• Exercise requirements:
Your answer should be the lines of the data below that contain "else".

#### Supplied material ####

/-- A lane of a frame: its data bits, then its parity bits, in the order in which they are sent (R379). -/
def laneWord (d : Nat) : BitVec 448 :=
  let r := laneParity d
  BitVec.ofNat 448 (d % 2 ^ 430 + 2 ^ 430 * packLanes 1 ((List.range 18).map fun k => b1 (r.testBit (17 - k))))

/-- What the sixteen lanes carry for a frame (R379). -/
def lanesOf (f : Frame) : List (BitVec 448) := (List.range 16).map fun l => laneWord (laneData (frameNat f) l)

/-- The syndromes of a lane's bits at x and at the third power of x. -/
def syndromes (w : BitVec 448) : Nat × Nat :=
  (List.range 448).foldl (fun a i =>
    let c := b1 (bit w i)
    (gfX a.1 ^^^ c, gfX (gfX (gfX a.2)) ^^^ c)) (0, 0)

/-- The bits of a lane that are wrong, given its syndromes: none, one or two positions, or none that at most two wrong bits would
give (R379). -/
def wrongBits (s1 s3 : Nat) : Option (List Nat) :=
  let pows := (List.range 448).map gfPow
  if s1 = 0 ∧ s3 = 0 then some []
  else match pows.findIdx? fun x => x = s1 ∧ gfCube x = s3 with
    | some d => some [447 - d]
    | none =>
        match pows.findIdx? fun x => x != s1 && gfCube x ^^^ gfCube (x ^^^ s1) == s3 && pows.contains (x ^^^ s1) with
        | some d => (pows.findIdx? fun y => y = gfPow d ^^^ s1).map fun e => [447 - d, 447 - e]
        | none => none

/-- A lane decoded: its data bits, and whether bits were corrected; none when it is uncorrectable (R379). -/
def laneDecode (w : BitVec 448) : Option (Nat × Bool) :=
  let s := syndromes w
  (wrongBits s.1 s.2).map fun es => ((w ^^^ BitVec.ofNat 448 ((es.map fun e => 2 ^ e).sum)).toNat % 2 ^ 430, !es.isEmpty)

/-- The lanes of a received frame that are uncorrectable (R380, R382). -/
def badLanes (r : RxFrame) : List Nat := (List.range 16).filter fun l => ((r.lanes[l]?).bind laneDecode).isNone

/-- Whether bits of a received frame were corrected (R403). -/
def laneFixed (r : RxFrame) : Bool := r.lanes.any fun w => match laneDecode w with | some (_, c) => c | none => false

/-- The frame that the lanes brought, when it is good: every lane decodes and the CRC matches (R380). -/
def goodFrame (r : RxFrame) : Option Frame :=
  let ds := ((List.range 16).filterMap fun l => (r.lanes[l]?).bind laneDecode).map Prod.fst
  let f := frameOf (lanesNat ds)
  if (badLanes r).isEmpty && f.crc == frameCrc f then some f else none

/-! ### Headers and slots (R378) -/

/-- SEQ of a header (R378). -/
def hSeq (h : BitVec 48) : BitVec 12 := h.extractLsb' 36 12
/-- ACK. -/
def hAck (h : BitVec 48) : BitVec 12 := h.extractLsb' 24 12
/-- NAK. -/
def hNak (h : BitVec 48) : Bool := bit h 23
/-- OFF. -/
def hOff (h : BitVec 48) : BitVec 6 := h.extractLsb' 17 6
/-- RESET. -/
def hReset (h : BitVec 48) : Bool := bit h 16
/-- WAKE. -/
def hWake (h : BitVec 48) : Bool := bit h 15
/-- IDLE. -/
def hIdle (h : BitVec 48) : Bool := bit h 14

/-- The bit of an OFF field for a buffer number: [22] of the header is VC-H class 0 (R378). -/
def offBit (off : BitVec 6) (b : Nat) : Bool := bit off (5 - b)

/-- Whether the die behind the ports runs: in S2, S3 and S4 it does not, and in their headers the ports set RESET (R398, R399). -/
def dieRuns (s : State) : Bool := s.pwr.state == .s0 || s.pwr.state == .s1

/-- Whether the die behind a port is in compute reset, or does not run: its headers carry RESET and arriving packets are answered
with LINK_DOWN (R398, R399). A compute reset lasts at a port until the next frame that it sends: DESIGN CHOICE (56). -/
def dieStops (s : State) (x : Port) : Bool := !dieRuns s || x.inReset

/-- Whether a port asks its peer to leave LPI: a slot waits in its transmit buffers while the port is in LPI, or while the peer holds
every buffer OFF, as a port in LPI does (R378, R384, R399). DEDUCED (99). -/
def raisesWake (x : Port) : Bool := (x.state == .lpi || x.peerOff == 0x3F) && x.tx.any fun q => !q.2.isEmpty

####

• Reply:
  else match pows.findIdx? fun x => x = s1 ∧ gfCube x = s3 with
  if (badLanes r).isEmpty && f.crc == frameCrc f then some f else none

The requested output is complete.